The diagram below shows the dependency graph of the older Kotlin multi-module architecture of mifos-wallet app (generated using Modules Graph Assert):
Significance of the Red Line
The red line represents the longest path in the graph from a root node to a leaf node. In Figure 2, the red line from the “:mifospay” module to the “:core:datastore-proto” module is the longest path from “:mifospay” module to any other module.
The path of the red line gives an idea about how good the modularization is. Ideally, a modularization is considered good if the red line does not pass through more than one module in the same layer, meaning the modules within a layer are independent of one another.
In practice, achieving this scenario is rare. One should always strive for highly cohesive (self-contained) and loosely coupled modules. Loose coupling should exist among the modules within the same layer of the architecture. For example, let’s look at the figures below (Figures 3-7, adapted from a talk by Josef Raska1):
Estimation of build time
This is a canonical application of topological sorting. The total build time of a project depends on scheduling of tasks (building each module) based on their dependencies5, as well as the build times of individual modules. See Appendix I for more details.
How do we improve modularization?
If an implementation depends on another implementation (as shown in Figure 4), the dependent part of the code should be moved into an API (see Figure 6). Similarly, for other layers in the architecture, similar measures can be taken to enforce a proper dependency structure.

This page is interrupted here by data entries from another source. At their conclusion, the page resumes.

-- ==== Sys2Proof/Machine/Links.lean ====
section
/-! DEFINITION. The link's own requests (Chapter 11): NOP, exchanges that carry no request, attention,
status and parameters. -/

namespace Sys2Proof.Machine

/-! ### NOP, FRAME_ERROR, UNKNOWN (R183 to R185) -/

/-- NOP (code 00): DONE with a body of zeros (R184). -/
def execNop (h : Hdr) (s : State) : Host.Outcome State Fault Refusal :=
  .next (takeRequest h 0x00 anyAuthority (reading (fun _ => .ok [])) s)

/-- The answer of an exchange that failed the frame test: bytes 0 and 1 as clocked in, 0 for a byte that
never arrived (R183). -/
def frameErrorAnswer (bytes : List Byte) : Answer :=
  ⟨bytes.getD 0 0, bytes.getD 1 0, .frameError, padBody []⟩

/-- FRAME_ERROR: an exchange of bytes that fails the frame test (R183). Bytes that pass it are no frame
error, and nothing happens (log entry 1). -/
def execFrameError (l : Link) (bytes : List Byte) (s : State) : Host.Outcome State Fault Refusal :=
  .next (if frameOk bytes then s else formAnswer l (frameErrorAnswer bytes) s)

/-- UNKNOWN_REQUEST: a frame whose code is in no row of the table (R185, check 1). A known code is not
unknown, and nothing happens (log entry 1). -/
def execUnknownRequest (h : Hdr) (code : Byte) (s : State) : Host.Outcome State Fault Refusal :=
  .next (if knownCodes.contains code then s
    else formAnswer h.link (answerOf h code (.refuse .unknown)) s)

/-! ### Attention (R188) -/

/-- An attention set as a field of two bytes (R186), the low byte, members 0 to 7, first: R186 says low
byte first of every other number only (DESIGN CHOICE, log entry 46). -/
def attentionField (x : BitVec 9) : List Byte := u16 x.toNat

/-- CLEAR_ATTENTION's check, and its effect on its own link (R188). -/
def clearAttentionWork (l : Link) (causes : Half) (_ : Owner) (s : State) : State × Reply :=
  match attentionSet causes with
  | none => (s, .refuse .badValue)
  | some c =>
    let p : Port := { s.port l with pending := (s.port l).pending &&& ~~~c }
    (s.setPort l p, .ok (attentionField p.pending ++ attentionField p.mask))

/-- CLEAR_ATTENTION (code 61). -/
def execClearAttention (h : Hdr) (causes : Half) (s : State) : Host.Outcome State Fault Refusal :=
  .next (takeRequest h 0x61 anyAuthority (clearAttentionWork h.link causes) s)

/-- SET_ATTENTION_MASK's check, and its effect on its own link (R188). -/
def setMaskWork (l : Link) (causes : Half) (_ : Owner) (s : State) : State × Reply :=
  match attentionSet causes with
  | none => (s, .refuse .badValue)
  | some c =>
    let p : Port := { s.port l with mask := c }
    (s.setPort l p, .ok (attentionField p.mask ++ attentionField p.pending))

/-- SET_ATTENTION_MASK (code 62). -/
def execSetAttentionMask (h : Hdr) (causes : Half) (s : State) :
    Host.Outcome State Fault Refusal :=
  .next (takeRequest h 0x62 anyAuthority (setMaskWork h.link causes) s)

/-! ### Parameters (R190) -/

/-- Who may send SET_PARAM (R190). -/
def paramAuthority (g : ParamGuard) (a : Owner) : Bool :=
  match g with
  | .opened => true
  | .tied => a == .safety

/-- The effects a change of a parameter brings at its event: the resolution of R28, the reclamp of R98,
the emptied sample list of R167. -/
def paramEffect (p : Param) (s : State) : State :=
  match p with
  | .speedRated => resolve s
  | .propelRated => resolve s
  | .retardRated => resolve s
  | .wheelRated => reclamp (resolve s)
  | .powerRated => resolve s
  | .steerAngleRated => resolve s
  | .steerRateRated => resolve s
  | .strutArea => { s with load := { s.load with samples := [] } }
  | .speedSlew => s | .gradeWorst => s | .rrDefault => s | .pulsesPerRev => s | .tyreRadius => s
  | .gearRatio => s | .srcSatSpeed => s | .srcRearSpeed => s | .holdRetard => s | .taperBand => s
  | .ovsGain => s | .edGain => s | .jerk => s | .reverseSpeed => s | .slipPropel => s
  | .slipRetard => s | .searchStep => s | .lookBeyond => s | .researchTime => s | .altitude => s
  | .gridRated => s | .thetaMax => s | .thetaBand => s | .gridHeat => s | .gridCool => s
  | .gradeMargin => s | .emptyMass => s | .gvmMax => s | .linkHigh => s | .linkTrip => s
  | .assistGain => s | .steerTrackErr => s | .steerLow => s | .steerCrit => s
  | .steerReserveSpeed => s | .ratedPayload => s | .motorCont => s | .motorHeatGain => s

/-- A SET_PARAM past its checks: a write of the present value changes nothing else (R190). -/
def setParamState (p : Param) (v : Nat) (s : State) : State :=
  if s.param p = v then s else paramEffect p (s.setParamValue p v)

/-- SET_PARAM's checks in R190's order, and its effect. -/
def setParamWork (index : Byte) (value : Half) (_ : Owner) (s : State) : State × Reply :=
  match paramOfIndex index with
  | none => (s, .refuse .badValue)
  | some p =>
    if s.drive.state ≠ .parked then (s, .refuse .state)
    else if value.toNat < p.range.1 ∨ p.range.2 < value.toNat then (s, .refuse .badValue)
    else
      (setParamState p value.toNat s,
        .ok (u8 index.toNat ++ u16 (s.param p) ++ u16 value.toNat))

/-- SET_PARAM (code 63). -/
def execSetParam (h : Hdr) (index : Byte) (value : Half) (s : State) :
    Host.Outcome State Fault Refusal :=
  .next (takeRequest h 0x63 (paramAuthority s.straps.paramGuard) (setParamWork index value) s)

/-- GET_PARAM's reply (R190). -/
def getParamReply (index : Byte) (s : State) : Reply :=
  match paramOfIndex index with
  | none => .refuse .badValue
  | some p => .ok (u8 index.toNat ++ u16 (s.param p) ++ u16 p.range.1 ++ u16 p.range.2)

/-- GET_PARAM (code 64). -/
def execGetParam (h : Hdr) (index : Byte) (s : State) : Host.Outcome State Fault Refusal :=
  .next (takeRequest h 0x64 anyAuthority (reading (getParamReply index)) s)

/-! ### Status (R189, R191) -/

/-- A source's tracker item (R191); SAT shows the fix's quality and fresh count too. The self-check is a
byte of 1 for passed and 0 for failed (DESIGN CHOICE, log entry 41). FRONT shows its value and no sensor's own
speed, for which R191's item has no field (DESIGN CHOICE, log entry 43). -/
def trackerItem (t : Tracker) : List Byte :=
  u8 t.state.code ++ u8 t.count ++ u8 t.misses ++ bits [t.passed] ++ u16 t.value

/-- Page 0: drive state and demand. The restart trip mark, which R170 says is shown and R191's layout does
not name, is shown in bit 3 of item 0's flags, next to the three bits it names (DESIGN CHOICE, log entry 38).
An idle release timer and an idle demand lease are shown as absent values (DESIGN CHOICE, log entry 40). -/
def statusDrive (s : State) (item : Nat) : Option (List Byte) :=
  match item with
  | 0 =>
    some (u8 s.drive.state.code ++ s.drive.hold.field ++ s.drive.conditions.field ++
      optU8 (s.drive.trip.map TripCause.code) ++ s.drive.later.field ++ u8 s.drive.mode.code ++
      u8 s.drive.outcome.code ++
      bits [s.drive.brakeApply, s.drive.brakeReleased, s.torque.direction == .reverse,
        s.drive.tripMark])
  | 1 =>
    some (optU16 s.drive.timer ++ u8 s.drive.applyCount ++ optS16 s.torque.demand ++
      optS16 s.torque.steerDemand ++ optU8 s.torque.lease)
  | _ => none

/-- Page 1: speed reference. A front sensor's own speed, which R53 says is shown as computed and
`SpeedUnit.sensors` holds, has no field in R191's layout: FRONT's value alone is shown here (DESIGN CHOICE,
log entry 43). -/
def statusSpeed (s : State) (item : Nat) : Option (List Byte) :=
  match item with
  | 0 =>
    some (optU8 (s.speed.current.map sourceCode) ++ optU8 (s.speed.pending.map sourceCode) ++
      u8 s.speed.reference.code ++ bits [s.speed.lock, s.speed.sourceFail] ++ u16 s.speed.v ++
      u8 s.speed.windows ++ u8 (srcPrefCode s.straps.srcPref))
  | 1 => some (trackerItem s.speed.trackers.front)
  | 2 =>
    some (trackerItem s.speed.trackers.sat ++ optU8 (s.speed.fix.map Fix.quality) ++
      u8 s.speed.fresh)
  | 3 => some (trackerItem s.speed.trackers.rear)
  | _ => none

/-- The effective grade; with the current segment NONE there is none (R41). -/
def gradeNow (s : State) : Option Int :=
  (currentSegment s).map (fun g => effectiveGrade g.grade s.segs.heading s.torque.direction)

/-- Page 2: envelope, steering and segment. -/
def statusEnvelope (s : State) (item : Nat) : Option (List Byte) :=
  match item with
  | 0 =>
    some (u16 s.env.applied ++ u16 s.env.left.speedMax.value ++
      bindingField s.env.left.speedMax.handle ++ u16 s.torque.vmax)
  | 1 =>
    some (optS16 s.steer.command ++ optS16 s.steer.measured ++ u16 s.steer.alim ++
      u8 s.steer.rateStep ++ bits [s.steer.fault, s.steer.low, s.steer.crit])
  | 2 =>
    some (optS16 s.steer.target ++ optU16 s.steer.pressure ++ u8 s.steer.errors ++
      u8 s.steer.recovery ++ optS16 s.steer.freeze)
  | 3 =>
    some (u8 (s.segs.current.getD 0) ++ u8 s.segs.heading.code ++ optS16 (gradeNow s) ++
      u8 s.segs.records.length)
  | _ => none

/-- A wheel's item; the retard-bound flag is a byte of 1 when set and 0 when clear (DESIGN CHOICE, log
entry 41). -/
def wheelItem (x : WheelState) : List Byte :=
  s16 x.tprev ++ u8 x.mode.code ++ u8 x.link.code ++ u8 x.silence ++ u8 x.stage.code ++
    bits [x.retardBound]

/-- A wheel's adhesion item. -/
def gripItem (g : Grip) : List Byte :=
  u8 (g.state.code * 16 + g.misses) ++ u16 g.ceiling ++ u16 g.best ++ s16 g.lastSlip ++ u8 g.slips

/-- Page 3: wheels. -/
def statusWheels (s : State) (item : Nat) : Option (List Byte) :=
  match item with
  | 0 => some (wheelItem s.torque.wheels.left)
  | 1 => some (wheelItem s.torque.wheels.right)
  | 2 => some (gripItem s.grip.left)
  | 3 => some (gripItem s.grip.right)
  | _ => none

/-- A grid's first item; RUNNING is code 0 and STOPPED 1 (R111, R186). A FAULT grid shows the
allocation in force of the step that made the fault (R121; log entry 20). -/
def gridItem (g : Grid) : List Byte :=
  u8 g.state.code ++ u8 (!g.running).toNat ++ u16 g.theta ++ u16 g.cap ++
    u16 (if g.state = .fault then g.faultAlloc else g.alloc)

/-- A grid's second item, with the measured power of the step that made a fault (R121). -/
def gridDutyItem (g : Grid) : List Byte :=
  u16 g.duty ++ u16 (if g.state = .fault then g.faultPower else g.power) ++ u8 g.faults

/-- The sweep's state, next index or cursor, and requesting link; the last two absent while IDLE (R131;
log entry 11). -/
def sweepItem : Sweep → List Byte
  | .idle => u8 0 ++ optU8 none ++ optU8 none
  | .running j t => u8 1 ++ u8 t.length ++ u8 (linkCode j.link)
  | .ready j _ c => u8 2 ++ u8 c ++ u8 (linkCode j.link)

/-- The sweep's snapshot, absent while IDLE (log entry 11). -/
def snapshotItem : Sweep → List Byte
  | .idle => optU16 none ++ optU8 none ++ optU16 none ++ optU16 none
  | .running j _ => u16 j.pcap ++ u8 j.rr ++ u16 j.margin ++ u16 j.speedRated
  | .ready j _ _ => u16 j.pcap ++ u8 j.rr ++ u16 j.margin ++ u16 j.speedRated

/-- Page 4: retarding, grids and sweep. The value of the grade speed result, which R112 says is shown, has
no field in R191's layout: the NO_SLOPE flag is shown and the value is not (DESIGN CHOICE, log entry
42). -/
def statusRetard (s : State) (item : Nat) : Option (List Byte) :=
  match item with
  | 0 =>
    some (u16 s.retard.pcap ++ u16 s.retard.preq ++ u16 s.retard.assist ++ s.retard.causes.field ++
      bits [s.retard.gradeShort, s.retard.overvolt, s.retard.grade.isNone])
  | 1 =>
    some (u16 s.retard.mass ++ s16 s.retard.slope ++ u24 s.retard.vraw ++ u8 s.retard.lowCount)
  | 2 => some (u24 s.retard.vm ++ u16 s.retard.volts ++ sweepItem s.retard.sweep)
  | 3 => some (snapshotItem s.retard.sweep)
  | 4 => some (gridItem s.retard.grids.a1)
  | 5 => some (gridItem s.retard.grids.a2)
  | 6 => some (gridItem s.retard.grids.a3)
  | 7 => some (gridItem s.retard.grids.a4)
  | 8 => some (gridDutyItem s.retard.grids.a1)
  | 9 => some (gridDutyItem s.retard.grids.a2)
  | 10 => some (gridDutyItem s.retard.grids.a3)
  | 11 => some (gridDutyItem s.retard.grids.a4)
  | _ => none

/-- The strut flags: STRUT_FAULT, then the in-range marks (R158, R191). -/
def strutFlags (m : LoadMon) : List Byte :=
  bits [m.strutFault, strutInRange m.struts.a1, strutInRange m.struts.a2, strutInRange m.struts.a3,
    strutInRange m.struts.a4]

/-- The mean of the samples as a field, absent when there is none (log entry 11). -/
def meanField (l : List Nat) : List Byte := optU16 (if l = [] then none else some (meanOf l))

/-- A link's expiry report; an empty last expiry is absent (R12, R186). -/
def expiryItem (p : Port) : List Byte :=
  u8 p.expiryCount ++ bindingField (p.lastExpiry.map Expiry.handle) ++
    optU8 (p.lastExpiry.map (fun e => e.owner.code)) ++
    optU8 (p.lastExpiry.map (fun e => e.kind.code))

/-- Page 5: load, heat, attention, straps and expiry. The attention item is the asking link's; items 4
and 5 name their link (log entry 12). The line is a byte of 1 when raised and 0 when lowered (DESIGN
CHOICE, log entry 41). -/
def statusLoad (s : State) (l : Link) (item : Nat) : Option (List Byte) :=
  match item with
  | 0 =>
    some (u8 s.load.state.code ++ u8 s.load.cls.code ++ u16 s.load.value ++ u16 s.load.tare ++
      u8 s.load.samples.length ++ u8 s.load.lowSpeed)
  | 1 =>
    some (meanField s.load.samples ++ strutFlags s.load ++ u16 s.load.heat.left ++
      u16 s.load.heat.right)
  | 2 =>
    some (u16 s.load.struts.a1 ++ u16 s.load.struts.a2 ++ u16 s.load.struts.a3 ++
      u16 s.load.struts.a4)
  | 3 =>
    some (attentionField (s.port l).pending ++ attentionField (s.port l).mask ++
      bits [(s.port l).line] ++ u8 s.straps.gridFit.num ++ u8 (srcPrefCode s.straps.srcPref) ++
      u8 (paramGuardCode s.straps.paramGuard))
  | 4 => some (expiryItem s.ports.operations)
  | 5 => some (expiryItem s.ports.safety)
  | _ => none

/-- A status item of the table of 11.5 (R191). -/
def statusItem (s : State) (l : Link) (page item : Nat) : Option (List Byte) :=
  match page with
  | 0 => statusDrive s item
  | 1 => statusSpeed s item
  | 2 => statusEnvelope s item
  | 3 => statusWheels s item
  | 4 => statusRetard s item
  | 5 => statusLoad s l item
  | _ => none

/-- READ_STATUS's reply (R189). -/
def readStatusReply (l : Link) (page item : Byte) (s : State) : Reply :=
  match statusItem s l page.toNat item.toNat with
  | none => .refuse .badValue
  | some b => .ok b

/-- READ_STATUS (code 60). -/
def execReadStatus (h : Hdr) (page item : Byte) (s : State) : Host.Outcome State Fault Refusal :=
  .next (takeRequest h 0x60 anyAuthority (reading (readStatusReply h.link page item)) s)

end Sys2Proof.Machine
end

The module rules above can be applied to improve the “bad” module graph (Figure 4), as shown below:
Can “greatness” be achieved?
Yes definitely! Add interfaces for parts of one module that another module is depends on.
You can use the Modules Graph Assert, a Gradle plugin, to analyze the dependency graph of the codebase and ensure that the modularization stays on track as you add new modules. It’s always better to prevent any problematic dependencies than to spend time refactoring them later.
Beginner’s Dilemma
A common question from a beginner might be: why build a module dependency graph using a library or plugin when the developers of the project already know the dependencies of the new module they are creating? Can’t the dependency graph be created manually? Not really!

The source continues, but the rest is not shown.